MUTHAs from across the nation share their tears, wisdom, and struggle as Trump is elected president of America

ayeshamuttu

AYESHA MATTU

As I watched the President-elect’s speech on election night, I was overcome with fear for my 6-year-old American Muslim son. I crawled into bed next to his sleeping body, as if to physically protect him from the terror of what was unfolding.

The next morning I told him who had won. My son whimpered, curled into fetal position, & clung to me. He said he was “sad and scared” that “the angry, unkind man will know we didn’t vote for him and will come get us.”

I soothed him, murmuring he was safe with us and that no one was coming to get him. Not yet, I told myself.

The evening after the elections, I joined a huge, vibrant, diverse rally for social justice in defiance of the election result.
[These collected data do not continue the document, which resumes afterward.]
/-- On wake every enabled stream restarts in WAIT, and every enabled transmit stream sends again. -/
def streamsRestart (s : State) : State :=
  (List.range 64).foldl (fun s k =>
    let s1 := if s.bit (Reg.netRxEn k) (k % 32) then rxStart k s else s
    if s1.bit (Reg.netTxEn k) (k % 32) then
      s1.setTxs k { TxStream.off with on := true, seq := BitVec.ofNat 16 (s1.rdf (Reg.txWord k 8) 16 16) }
    else s1) s

/-! ### Receiving frames (R454 to R463) -/

/-- Is an entry of the duplicate-discard table for a frame still alive (R461)? -/
def ddAlive (s : State) (e : DdEntry) : Bool := decide ((s.net.age - e.age).toNat < 19200)

def ddFind (s : State) (src : BitVec 48) (sq : BitVec 16) : Option DdEntry :=
  s.net.dd.find? fun e => e.src == src && e.seq == sq && ddAlive s e

/-- Note a frame in the duplicate-discard table; the oldest entry gives way when it is full (R461). -/
def ddPut (e : DdEntry) (s : State) : State :=
  let rest := s.net.dd.filter fun x => !(x.src == e.src && x.seq == e.seq) && ddAlive s x
  if rest.length < 1024 then s.modNet fun n => { n with dd := rest ++ [e] }
  else netEvent 2 (s.modNet fun n => { n with dd := rest.drop 1 ++ [e] })

/-- The sequence numbers a frame shows to be missing from its node join the port's backlog (R463, R464). -/
def gapCount (b : Bool) (src : BitVec 48) (sq : BitVec 16) (s : State) : State :=
  match s.net.nodes.find? fun x => x.mac == src with
  | none => s
  | some nd =>
    let last := if b then nd.seqB else nd.seqA
    let miss := match last with
      | some l => let d := (sq - l).toNat
                  if 0 < d ∧ d < 0x8000 then d - 1 else 0
      | none => 0
    let newer := match last with
      | some l => decide ((sq - l).toNat < 0x8000)
      | none => true
    let back := (if b then s.net.gapBackB else s.net.gapBackA) + miss
    let s1 := s.modNet fun n => { n with
      gapBackA := if b then n.gapBackA else min 0xFFFFFFFF back,
      gapBackB := if b then min 0xFFFFFFFF back else n.gapBackB,
      nodes := if newer then n.nodes.map fun x =>
          if x.mac == src then (if b then { x with seqB := some sq } else { x with seqA := some sq }) else x
        else n.nodes }
    if 0xFFFFFFFF < back then netEvent 8 s1 else s1

/-- NET.GAP_x advances from its backlog, as far as one M frame lets it (R464). -/
def gapDrain (b : Bool) (s : State) : State :=
  let back := if b then s.net.gapBackB else s.net.gapBackA
  let k := min back 1302
  (s.wr (Reg.netGap b) (s.rd (Reg.netGap b) + BitVec.ofNat 32 k)).modNet fun n =>
    if b then { n with gapBackB := back - k } else { n with gapBackA := back - k }

/-- A supervision frame from a ring node (R463). -/
def nodeSeen (mac : BitVec 48) (s : State) : State :=
  if s.net.nodes.any fun x => x.mac == mac then
    s.modNet fun n => { n with nodes := n.nodes.map fun x => if x.mac == mac then { x with seen := n.age } else x }
  else if s.net.nodes.length < 128 then s.modNet fun n => { n with nodes := n.nodes ++ [⟨mac, none, none, n.age⟩] }
  else netEvent 3 s

/-- The Riller front end takes in a message that awaits authentication; its buffer holds 64 (R565, R569). -/
def rilIngress (tr : Transport) (ip : Word) (port : Nat) (pl : List Byte) (s : State) : State :=
  if s.ril.ingress.length < 64 then { s with ril := { s.ril with ingress := s.ril.ingress ++ [(tr, ip, port, pl)] } }
  else sqSet 0x400A0808 [3] (s.incSat 0x400A080C)

/-- A frame reaches the internal port: the stream engine, the address logic, PTP and Riller take what is theirs, and the
host ring what none of them takes (chapter 15, the internal switch). -/
def deliver (b first : Bool) (f : NetFrame) (dt : Nat) (s : State) : State :=
  let host := fun (s : State) =>
    if s.bit Reg.netHostCfg 7 then s.modNet fun n => { n with hostRing := n.hostRing ++ [f] } else s
  match f.body with
  | .rtp srcIp dstIp dport pt _ ts _ pl =>
    let rs := (List.range 64).filter fun r =>
      (s.rxs r).st != .off && !(s.rxs r).stopping && rxMatches s r srcIp dstIp dport pt
    if rs = [] then (if first then host s else s)
    else rs.foldl (fun s r => rxPacket r ts pl b dt s) s
  | .udp srcIp dstIp sport dport pl =>
    if !first then s
    else if dstIp == ownIp s && s.bit 0x400A0800 0 && decide (dport = s.rdf 0x400A0804 0 16) then
      rilIngress .udp srcIp sport pl s
    else host s
  | .ptp .. => s
  | .arp request sha spa tpa =>
    if !first then s
    else
      let s1 := s.modNet fun n =>
        { n with arp := if request && tpa != ownIp s then n.arp
                        else ((spa, sha) :: n.arp.filter fun x => x.1 != spa).take 64 }
      if request && tpa == ownIp s then
        originate (ownFrame s sha 64 (.arp false (ownMac s) (ownIp s) spa)) s1
      else s1
  | .icmpEcho request srcIp dstIp pl =>
    if first && request && dstIp == ownIp s && decide (pl.length ≤ 256) then
      originate (ownFrame s f.src f.len (.icmpEcho false (ownIp s) srcIp pl)) s
    else if first then host s else s
  | .igmpQuery general group v2 =>
    if !first then s
    else
      let s := if v2 then s.modNet fun n => { n with igmpV2 := 12480000 } else s
      let gs : List (Word × Option Word) :=
        ((s.net.rx.filter fun x => x.2.st != .off).map fun x => (s.rd (Reg.rxWord x.1 0), igmpSource s x.1)).eraseDups
      gs.foldl (fun s g => if isGroupIp g.1 && (general || g.1 == group) then igmpSend g.1 g.2 true s else s) s
  | .igmpReport _ _ _ _ => if first then host s else s
  | .supervision node => if first then nodeSeen node s else s
  | .pause => s
  | .other _ _ => if first then host s else s

/-- Is the frame addressed to the part? -/
def forUs (s : State) (f : NetFrame) : Bool := f.dst == ownMac s || isGroupMac f.dst

/-- A PTP event message (R468, R469). -/
def ptpEvent (f : NetFrame) : Bool :=
  match f.body with
  | .ptp ty _ _ _ _ => decide (ty < 4)
  | _ => false

/-- The time a forwarded message spent in the part, in ns: what nothing fixes of it, the corrections of both ports' PHYs,
and with P2P the ingress port's link delay (R468, R469, assumption 11). -/
def residence (b : Bool) (s : State) : Int × State :=
  let r := s.draw
  let d := r.2.draw
  let t : Int := r.1.toNat + (s.rd (Reg.tsCorrTx (!b))).toInt - (s.rd (Reg.tsCorrRx b)).toInt
  if s.bit Reg.ptpCtrl 4 then (t + d.1.toNat, d.2) else (t, r.2)

/-- The transparent clock's part in a frame that RING mode forwards from a port: with TC_EN, an event message's residence
time is added to its correction field, or, with TWO_STEP, to its Follow_Up's (R469). -/
def tcForward (b : Bool) (f : NetFrame) (s : State) : NetFrame × State :=
  match f.body with
  | .ptp ty seq port corr pl =>
    let add := fun (t : Int) => { f with body := .ptp ty seq port (corr + BitVec.ofInt 64 (t * 65536)) pl }
    if !s.bit Reg.ptpCtrl 2 then (f, s)
    else if ty < 4 then
      let r := residence b (noticePost 11 0x20#32 s)
      if s.bit Reg.ptpCtrl 3 then (f, r.2.modNet fun n => { n with tcDue := n.tcDue ++ [(port, seq, b, r.1)] })
      else (add r.1, r.2)
    else if ty = 8 then
      match s.net.tcDue.find? fun x => x.1 == port && x.2.1 == seq && x.2.2.1 == b with
      | some x => (add x.2.2.2, s.modNet fun n => { n with tcDue := n.tcDue.filter (· != x) })
      | none => (f, s)
    else (f, s)
  | _ => (f, s)

/-- A ring frame is forwarded to the other port (R459). -/
def ringForward (b : Bool) (f : NetFrame) (s : State) : State :=
  let r := tcForward b f s
  egress (!b) r.1 r.2

/-- A frame crosses to the internal port (crossing 8). -/
def toInternal (b first : Bool) (f : NetFrame) (dt : Nat) (s : State) : State :=
  viaFifo true true (b2n b) (deliver b first f dt) s

/-- A frame in RING mode (R459 to R463). -/
def ringFrame (b : Bool) (f : NetFrame) (dt : Nat) (s : State) : State :=
  match f.hsr with
  | none => if forUs s f then toInternal b true f dt s else s
  | some (_, sq) =>
    if f.src == ownMac s then s
    else
      let s1 := gapCount b f.src sq s
      let e := (ddFind s1 f.src sq).getD ⟨f.src, sq, false, false, false, s.net.age⟩
      let fwd := f.dst != ownMac s && !(if b then e.toA else e.toB)
      let first := !e.toInternal
      let s2 := ddPut { e with
        toInternal := e.toInternal || forUs s f, toA := e.toA || (b && fwd), toB := e.toB || (!b && fwd) } s1
      let s3 := if fwd then ringForward b f s2 else s2
      if forUs s f then toInternal b first f dt s3 else s3

/-- A frame in LINE mode: a learning bridge of 2048 addresses (R455). -/
def lineFrame (b : Bool) (f : NetFrame) (dt : Nat) (s : State) : State :=
  let rest := s.net.learned.filter fun x => x.1 != f.src
  let s1 := s.modNet fun n => { n with
    learned := (if rest.length < 2048 then rest else rest.drop 1) ++ [(f.src, b, s.net.age)] }
  let s2 := if forUs s f && !isGroupMac f.dst then s1
    else match (if isGroupMac f.dst then none else learnedPort s f.dst) with
      | some p => if p = b then s1 else egress p f s1
      | none => egress (!b) f s1
  if forUs s f then toInternal b true f dt s2 else s2

/-- FRAME_RECEIVED, `dt` nanoseconds after the latest M strike; a PTP event message is timestamped (R452, R454, R455, R459,
R468). Of a network clock that has stopped, nothing comes (R98). -/
def frameReceived (b : Bool) (f : NetFrame) (dt : Nat) (s : State) : State :=
  if !s.enabled 9 || !linkOf s b || !s.clk.netOk then s
  else if 1528 < f.len ∨ !f.fcsOk then s.inc (Reg.netDrop b)
  else match f.body with
    | .pause => s
    | _ =>
      if f.vlan.any fun v => decide (v.2 ≠ 0) then s.inc (Reg.netDrop b)
      else
        let s1 := if ptpEvent f then noticePost 11 0x20#32 s else s
        match netModeOf s with
        | 2 => ringFrame b f dt s1
        | 1 => lineFrame b f dt s1
        | 0 => if !b && forUs s1 f then toInternal b true f dt s1 else s1
        | _ => s1

/-- SUPERVISION_FRAME: the part's own, on both ports (R463). -/
def supervisionFrame (s : State) : State :=
  if s.enabled 9 ∧ s.clk.netOk ∧ netModeOf s = 2 then
    originate (ownFrame s 0x01154E000100#48 66 (.supervision (ownMac s))) s
  else s

/-- NODE_FORGET: 60 s after its last supervision frame (R463). -/
def nodeForget (mac : BitVec 48) (s : State) : State :=
  if s.clk.netOk then
    s.modNet fun n => { n with nodes := n.nodes.filter fun x => x.mac != mac || decide ((n.age - x.seen).toNat < 2880000) }
  else s

/-! ### The PTP clock (R465 to R472) -/

/-- PTP time plus signed seconds and nanoseconds. -/
def ptpAdd (sec ns : Int) (n : Net) : Net :=
  let t := ((n.sec.toNat : Int) + sec) * 1000000000 + n.ns + ns
  { n with sec := BitVec.ofInt 48 (t / 1000000000), ns := (t % 1000000000).toNat }

/-- PTP time in units of 1 / (2^16 × 10^6) ns, in which a rate correction is a whole number. -/
def ptpUnits (n : Net) : Nat := (n.sec.toNat * 1000000000 + n.ns) * 65536000000 + n.frac
def ptpSet (t : Nat) (n : Net) : Net :=
  { n with sec := BitVec.ofNat 48 (t / (65536000000 * 1000000000)), ns := t / 65536000000 % 1000000000, frac := t % 65536000000 }

/-- What a network cycle adds: 8 ns × (1 + NET.PTP_RATE × 2^-16 ppm), within ±500 ppm (R465). -/
def ptpCycle (s : State) : Nat := 8 * (65536000000 + clampInt (-32768000) 32768000 (s.rd Reg.ptpRate).toInt).toNat

/-- The PTP clock runs for some network cycles (R465). -/
def ptpRun (cycles : Nat) (s : State) : State := s.modNet fun n => ptpSet (ptpUnits n + cycles * ptpCycle s) n

/-- Network cycles until its time first equals or passes the next multiple of 62,500 ns (R467). -/
def ptpToTick (s : State) : Nat :=
  let step := 62500 * 65536000000
  (step - ptpUnits s.net % step + ptpCycle s - 1) / ptpCycle s

/-- The PTP clock emits a hinge tick at the network edge at which its time first equals or passes a whole multiple of
62,500 ns. It crosses as the servo event of crossing 11; `lead` is the time of the nearest media hinge strike less its own, the
crossing's delay taken off (R111, R112, R467). -/
def hingeTick (lead : Int) (s : State) : State :=
  if s.clk.netOk then
    let s1 := ptpRun (ptpToTick s) s
    let idx := BitVec.ofNat 64 (s1.net.sec.toNat * 16000 + s1.net.ns / 62500)
    noticePost 11 0x10000#32 { s1 with mclk := { s1.mclk with tickSent := some (idx, lead) } }
  else s

/-- SYNCED or GM changes: NET.EVT.SYNC_CHG (R470). -/
def ptpRoles (synced gm : Bool) (s : State) : State :=
  let s1 := (s.wrb Reg.ptpCtrl 0 synced).wrb Reg.ptpCtrl 1 gm
  if s1.rd Reg.ptpCtrl = s.rd Reg.ptpCtrl then s else netEvent 4 s1

/-- NET.PTP_CTRL.STEP (R465). -/
def ptpStep (s : State) : State :=
  let s1 := s.modNet (ptpAdd (s.rd Reg.ptpStepSec).toInt (s.rd Reg.ptpStepNs).toInt)
  netEvent 6 (ptpRoles false (s.bit Reg.ptpCtrl 1) s1)

/-- NET.PTP_CTRL.SNAP, some network cycles after the time that the state holds (R466). -/
def ptpSnap (cycles : Nat) (s : State) : State :=
  let s1 := ptpRun cycles s
  let sec := s1.net.sec.toNat
  ((s1.wrn Reg.ptpSnap (sec / 4294967296)).wrn (Reg.ptpSnap + 4) sec).wrn (Reg.ptpSnap + 8) s1.net.ns

/-- SYNC_TIMEOUT (R470). -/
def syncTimeout (s : State) : State :=
  if s.bit Reg.ptpCtrl 0 then ptpRoles false (s.bit Reg.ptpCtrl 1) s else s

/-- PPS_OUT (R472). -/
def ppsOut (s : State) : State := if s.clk.netOk then s.modNet fun n => { n with ppsOut := s.bit Reg.ppsCfg 0 } else s
def ppsOutEnd (s : State) : State := if s.clk.netOk then s.modNet fun n => { n with ppsOut := false } else s

/-- The level of PTP_PPS_OUT: low while OUT_EN is 0 (R472). -/
def ppsPin (s : State) : Bool := s.net.ppsOut && s.bit Reg.ppsCfg 0

/-- PPS_IN_EDGE, some network cycles after the time that the state holds (R89, chapter 15). -/
def ppsInEdge (cycles : Nat) (s : State) : State :=
  if !s.clk.netOk then s else
  let s1 := ptpRun cycles s
  netEvent 7 ((s1.wrn Reg.ppsInSec s1.net.sec.toNat).wrn Reg.ppsInNs s1.net.ns)

/-- A write of NET.PTP_CTRL (R465, R466, R470). -/
def ptpCtrlWrite (cycles : Nat) (v : Word) (s : State) : State :=
  let keep := v &&& 0x7F003C#32
  let roles := s.rd Reg.ptpCtrl &&& 3#32
  let s1 := ptpRoles (v.getLsbD 0) (v.getLsbD 1) (s.wr Reg.ptpCtrl (keep ||| roles))
  let s2 := if v.getLsbD 8 then ptpStep s1 else s1
  if v.getLsbD 9 then ptpSnap cycles s2 else s2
When I returned home to my son, I held his face in my hands and told him, “Tonight, I was with thousands of people who love you. They love and want to protect you and all the other kids – kids who are indigenous, black or brown, undocumented or immigrants, Muslim, Sikh or Jewish, gay or straight – everyone. We belong to each other, love. We’re working together to protect you and make sure we elect someone kind next time. Do you want to help?”

He grinned and said yes.

We read books together, ate chocolate, and gave each other extra long hugs. This is how we heal & carry on. This is how we have always survived: we create & resist & speak out & connect & welcome joy & cherish each other & protect our loves, big & little. We remember that we belong to each other. Always.

– Ayesha Mattu is a writer and editor of two groundbreaking anthologies – Love, InshAllah: The Secret Love Lives of American Muslim Women and Salaam, Love: American Muslim Men on Love, Sex & Intimacy. Her books have been featured globally by media including the New York Times, NPR, the BBC, Washington Post, Guardian, Times of India, Dawn Pakistan, and Jakarta Post.

taradorabji

TARA DORABJI

On the night of the election, my 9-year-old daughter made a Trump protest sign before falling asleep. In the morning, she and her twin sister crawled into my bed, Trump is President.

By breakfast, my daughter had drawn up a call to protest and created a sign-up sheet. I hate Trump, she said. I tell my daughters that we cannot win this with hate.

On the walk to school, I tell her that when I first organized protests, there were elders who helped me, taught me what they learned from decades of organizing.

I tell my daughters that this is for the long haul. That I need them to be strong and healthy. That we have more work to do. That if we are fighting on the inside, in our home, in our family that we can not show up to stop all these injustices.

I won’t let Trump deport me or father, my U.S. born daughter says.

Trump’s election feels so personal. Like an intimate betrayal.

I only know two people who voted for Trump, my daughter says.

I let my daughters sit with this. I don’t say, they are good people. They do not hate you. They will not tell you to go back home. They are not trying to make you feel like your family will be broken up that you don’t belong. I let us all sit in the discomfort of knowing good people who could elect someone that make us feel that our human dignity is under assault. It is always good people who make up horrific institutions that commit atrocities.

I know in large part this is a moment of reckoning with our own self-delusion.

The only question I know to pose to them is, How will we become the people we need to be to find human kindness?  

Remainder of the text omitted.